_Data records:_
/-! ### modGroup -/

@[simp] theorem State.modGroup_mem (s : State) (p : Nat) (f : Group → Group) : (s.modGroup p f).mem = s.mem := by
  unfold State.modGroup; split <;> rfl
@[simp] theorem State.modGroup_undef (s : State) (p : Nat) (f : Group → Group) : (s.modGroup p f).undef = s.undef := by
  unfold State.modGroup; split <;> rfl
@[simp] theorem State.modGroup_teams (s : State) (p : Nat) (f : Group → Group) : (s.modGroup p f).teams = s.teams := by
  unfold State.modGroup; split <;> rfl
@[simp] theorem State.modGroup_ops (s : State) (p : Nat) (f : Group → Group) : (s.modGroup p f).ops = s.ops := by
  unfold State.modGroup; split <;> rfl
@[simp] theorem State.modGroup_arrivals (s : State) (p : Nat) (f : Group → Group) : (s.modGroup p f).arrivals = s.arrivals := by
  unfold State.modGroup; split <;> rfl
@[simp] theorem State.modGroup_launches (s : State) (p : Nat) (f : Group → Group) : (s.modGroup p f).launches = s.launches := by
  unfold State.modGroup; split <;> rfl
@[simp] theorem State.modGroup_formed (s : State) (p : Nat) (f : Group → Group) : (s.modGroup p f).formed = s.formed := by
  unfold State.modGroup; split <;> rfl
@[simp] theorem State.modGroup_ctxs (s : State) (p : Nat) (f : Group → Group) : (s.modGroup p f).ctxs = s.ctxs := by
  unfold State.modGroup; split <;> rfl
@[simp] theorem State.modGroup_tlb (s : State) (p : Nat) (f : Group → Group) : (s.modGroup p f).tlb = s.tlb := by
  unfold State.modGroup; split <;> rfl
@[simp] theorem State.modGroup_claims (s : State) (p : Nat) (f : Group → Group) : (s.modGroup p f).claims = s.claims := by
  unfold State.modGroup; split <;> rfl
@[simp] theorem State.modGroup_moves (s : State) (p : Nat) (f : Group → Group) : (s.modGroup p f).moves = s.moves := by
  unfold State.modGroup; split <;> rfl
@[simp] theorem State.modGroup_hot (s : State) (p : Nat) (f : Group → Group) : (s.modGroup p f).hot = s.hot := by
  unfold State.modGroup; split <;> rfl
@[simp] theorem State.modGroup_pfx (s : State) (p : Nat) (f : Group → Group) : (s.modGroup p f).pfx = s.pfx := by
  unfold State.modGroup; split <;> rfl
@[simp] theorem State.modGroup_clk (s : State) (p : Nat) (f : Group → Group) : (s.modGroup p f).clk = s.clk := by
  unfold State.modGroup; split <;> rfl
@[simp] theorem State.modGroup_skew (s : State) (p : Nat) (f : Group → Group) : (s.modGroup p f).skew = s.skew := by
  unfold State.modGroup; split <;> rfl
@[simp] theorem State.modGroup_bad (s : State) (p : Nat) (f : Group → Group) : (s.modGroup p f).bad = s.bad := by
  unfold State.modGroup; split <;> rfl
@[simp] theorem State.modGroup_issued (s : State) (p : Nat) (f : Group → Group) : (s.modGroup p f).issued = s.issued := by
  unfold State.modGroup; split <;> rfl
@[simp] theorem State.modGroup_locUse (s : State) (p : Nat) (f : Group → Group) : (s.modGroup p f).locUse = s.locUse := by
  unfold State.modGroup; split <;> rfl
@[simp] theorem State.modGroup_forward (s : State) (p : Nat) (f : Group → Group) : (s.modGroup p f).forward = s.forward := by
  unfold State.modGroup; split <;> rfl
@[simp] theorem State.modGroup_sys (s : State) (p : Nat) (f : Group → Group) : (s.modGroup p f).sys = s.sys := by
  unfold State.modGroup; split <;> rfl
@[simp] theorem State.modGroup_link (s : State) (p : Nat) (f : Group → Group) : (s.modGroup p f).link = s.link := by
  unfold State.modGroup; split <;> rfl
@[simp] theorem State.modGroup_out (s : State) (p : Nat) (f : Group → Group) : (s.modGroup p f).out = s.out := by
  unfold State.modGroup; split <;> rfl
@[simp] theorem State.modGroup_cur (s : State) (p : Nat) (f : Group → Group) : (s.modGroup p f).cur = s.cur := by
  unfold State.modGroup; split <;> rfl
@[simp] theorem State.modGroup_agenda (s : State) (p : Nat) (f : Group → Group) : (s.modGroup p f).agenda = s.agenda := by
  unfold State.modGroup; split <;> rfl
@[simp] theorem State.modGroup_owed (s : State) (p : Nat) (f : Group → Group) : (s.modGroup p f).owed = s.owed := by
  unfold State.modGroup; split <;> rfl
@[simp] theorem State.modGroup_serial (s : State) (p : Nat) (f : Group → Group) : (s.modGroup p f).serial = s.serial := by
  unfold State.modGroup; split <;> rfl
@[simp] theorem State.modGroup_turn (s : State) (p : Nat) (f : Group → Group) : (s.modGroup p f).turn = s.turn := by
  unfold State.modGroup; split <;> rfl
@[simp] theorem State.modGroup_fresh (s : State) (p : Nat) (f : Group → Group) : (s.modGroup p f).fresh = s.fresh := by
  unfold State.modGroup; split <;> rfl
@[simp] theorem State.modGroup_absent (s : State) (p : Nat) (f : Group → Group) : (s.modGroup p f).absent = s.absent := by
  unfold State.modGroup; split <;> rfl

_Task:_
Lines wanted from the listing above: the line with "s.forward := by" up to and including the line with "s.turn := by". Please write them out exactly, adding nothing else.

_Answer section:_
@[simp] theorem State.modGroup_forward (s : State) (p : Nat) (f : Group → Group) : (s.modGroup p f).forward = s.forward := by
  unfold State.modGroup; split <;> rfl
@[simp] theorem State.modGroup_sys (s : State) (p : Nat) (f : Group → Group) : (s.modGroup p f).sys = s.sys := by
  unfold State.modGroup; split <;> rfl
@[simp] theorem State.modGroup_link (s : State) (p : Nat) (f : Group → Group) : (s.modGroup p f).link = s.link := by
  unfold State.modGroup; split <;> rfl
@[simp] theorem State.modGroup_out (s : State) (p : Nat) (f : Group → Group) : (s.modGroup p f).out = s.out := by
  unfold State.modGroup; split <;> rfl
@[simp] theorem State.modGroup_cur (s : State) (p : Nat) (f : Group → Group) : (s.modGroup p f).cur = s.cur := by
  unfold State.modGroup; split <;> rfl
@[simp] theorem State.modGroup_agenda (s : State) (p : Nat) (f : Group → Group) : (s.modGroup p f).agenda = s.agenda := by
  unfold State.modGroup; split <;> rfl
@[simp] theorem State.modGroup_owed (s : State) (p : Nat) (f : Group → Group) : (s.modGroup p f).owed = s.owed := by
  unfold State.modGroup; split <;> rfl
@[simp] theorem State.modGroup_serial (s : State) (p : Nat) (f : Group → Group) : (s.modGroup p f).serial = s.serial := by
  unfold State.modGroup; split <;> rfl
@[simp] theorem State.modGroup_turn (s : State) (p : Nat) (f : Group → Group) : (s.modGroup p f).turn = s.turn := by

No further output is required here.